DATA >>
/-! #### setPtile -/

@[simp] theorem State.setPtile_cur (s : State) (p : Nat) (x : PTile) : (s.setPtile p x).cur = s.cur := rfl
@[simp] theorem State.setPtile_agenda (s : State) (p : Nat) (x : PTile) : (s.setPtile p x).agenda = s.agenda := rfl
@[simp] theorem State.setPtile_time (s : State) (p : Nat) (x : PTile) : (s.setPtile p x).time = s.time := rfl
@[simp] theorem State.setPtile_fences (s : State) (p : Nat) (x : PTile) : (s.setPtile p x).fences = s.fences := rfl
@[simp] theorem State.setPtile_mem (s : State) (p : Nat) (x : PTile) : (s.setPtile p x).mem = s.mem := rfl
@[simp] theorem State.setPtile_tiles (s : State) (p : Nat) (x : PTile) : (s.setPtile p x).tiles = s.tiles := rfl
@[simp] theorem State.setPtile_chips (s : State) (p : Nat) (x : PTile) : (s.setPtile p x).chips = s.chips := rfl
@[simp] theorem State.setPtile_mgmts (s : State) (p : Nat) (x : PTile) : (s.setPtile p x).mgmts = s.mgmts := rfl
@[simp] theorem State.setPtile_mgmtMem (s : State) (p : Nat) (x : PTile) : (s.setPtile p x).mgmtMem = s.mgmtMem := rfl
@[simp] theorem State.setPtile_cols (s : State) (p : Nat) (x : PTile) : (s.setPtile p x).cols = s.cols := rfl
@[simp] theorem State.setPtile_ctxs (s : State) (p : Nat) (x : PTile) : (s.setPtile p x).ctxs = s.ctxs := rfl
@[simp] theorem State.setPtile_queues (s : State) (p : Nat) (x : PTile) : (s.setPtile p x).queues = s.queues := rfl
@[simp] theorem State.setPtile_kernels (s : State) (p : Nat) (x : PTile) : (s.setPtile p x).kernels = s.kernels := rfl
@[simp] theorem State.setPtile_nextKern (s : State) (p : Nat) (x : PTile) : (s.setPtile p x).nextKern = s.nextKern := rfl
@[simp] theorem State.setPtile_net (s : State) (p : Nat) (x : PTile) : (s.setPtile p x).net = s.net := rfl
@[simp] theorem State.setPtile_kicks (s : State) (p : Nat) (x : PTile) : (s.setPtile p x).kicks = s.kicks := rfl
@[simp] theorem State.setPtile_pins (s : State) (p : Nat) (x : PTile) : (s.setPtile p x).pins = s.pins := rfl
@[simp] theorem State.setPtile_memMap (s : State) (p : Nat) (x : PTile) : (s.setPtile p x).memMap = s.memMap := rfl
@[simp] theorem State.setPtile_hbm (s : State) (p : Nat) (x : PTile) : (s.setPtile p x).hbm = s.hbm := rfl
@[simp] theorem State.setPtile_withheld (s : State) (p : Nat) (x : PTile) : (s.setPtile p x).withheld = s.withheld := rfl
@[simp] theorem State.setPtile_acl (s : State) (p : Nat) (x : PTile) : (s.setPtile p x).acl = s.acl := rfl
@[simp] theorem State.setPtile_bar2 (s : State) (p : Nat) (x : PTile) : (s.setPtile p x).bar2 = s.bar2 := rfl
@[simp] theorem State.setPtile_busy (s : State) (p : Nat) (x : PTile) : (s.setPtile p x).busy = s.busy := rfl
@[simp] theorem State.setPtile_posted (s : State) (p : Nat) (x : PTile) : (s.setPtile p x).posted = s.posted := rfl
@[simp] theorem State.setPtile_rewrites (s : State) (p : Nat) (x : PTile) : (s.setPtile p x).rewrites = s.rewrites := rfl
@[simp] theorem State.setPtile_detour (s : State) (p : Nat) (x : PTile) : (s.setPtile p x).detour = s.detour := rfl
@[simp] theorem State.setPtile_fenceDue (s : State) (p : Nat) (x : PTile) : (s.setPtile p x).fenceDue = s.fenceDue := rfl
@[simp] theorem State.setPtile_outbox (s : State) (p : Nat) (x : PTile) : (s.setPtile p x).outbox = s.outbox := rfl
@[simp] theorem State.setPtile_lag (s : State) (p : Nat) (x : PTile) : (s.setPtile p x).lag = s.lag := rfl
@[simp] theorem State.setPtile_dequeues (s : State) (p : Nat) (x : PTile) : (s.setPtile p x).dequeues = s.dequeues := rfl
@[simp] theorem State.setPtile_ageRule (s : State) (p : Nat) (x : PTile) : (s.setPtile p x).ageRule = s.ageRule := rfl
@[simp] theorem State.setPtile_links (s : State) (p : Nat) (x : PTile) : (s.setPtile p x).links = s.links := rfl
@[simp] theorem State.setPtile_conns (s : State) (p : Nat) (x : PTile) : (s.setPtile p x).conns = s.conns := rfl
@[simp] theorem State.setPtile_pkg (s : State) (p : Nat) (x : PTile) : (s.setPtile p x).pkg = s.pkg := rfl
@[simp] theorem State.setPtile_sysLog (s : State) (p : Nat) (x : PTile) : (s.setPtile p x).sysLog = s.sysLog := rfl
@[simp] theorem State.setPtile_boot (s : State) (p : Nat) (x : PTile) : (s.setPtile p x).boot = s.boot := rfl
@[simp] theorem State.setPtile_panel (s : State) (p : Nat) (x : PTile) : (s.setPtile p x).panel = s.panel := rfl
@[simp] theorem State.setPtile_reply (s : State) (p : Nat) (x : PTile) : (s.setPtile p x).reply = s.reply := rfl
@[simp] theorem State.setPtile_phys (s : State) (p : Nat) (x : PTile) : (s.setPtile p x).phys = mput s.phys p x := rfl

TASK >>
Please give back exactly the lines of the listing above that run from the one containing "s.cur := rfl" through the one containing "s.fences := rfl", and only those.

EXPECTED OUTPUT >>
@[simp] theorem State.setPtile_cur (s : State) (p : Nat) (x : PTile) : (s.setPtile p x).cur = s.cur := rfl
@[simp] theorem State.setPtile_agenda (s : State) (p : Nat) (x : PTile) : (s.setPtile p x).agenda = s.agenda := rfl
@[simp] theorem State.setPtile_time (s : State) (p : Nat) (x : PTile) : (s.setPtile p x).time = s.time := rfl
@[simp] theorem State.setPtile_fences (s : State) (p : Nat) (x : PTile) : (s.setPtile p x).fences = s.fences := rfl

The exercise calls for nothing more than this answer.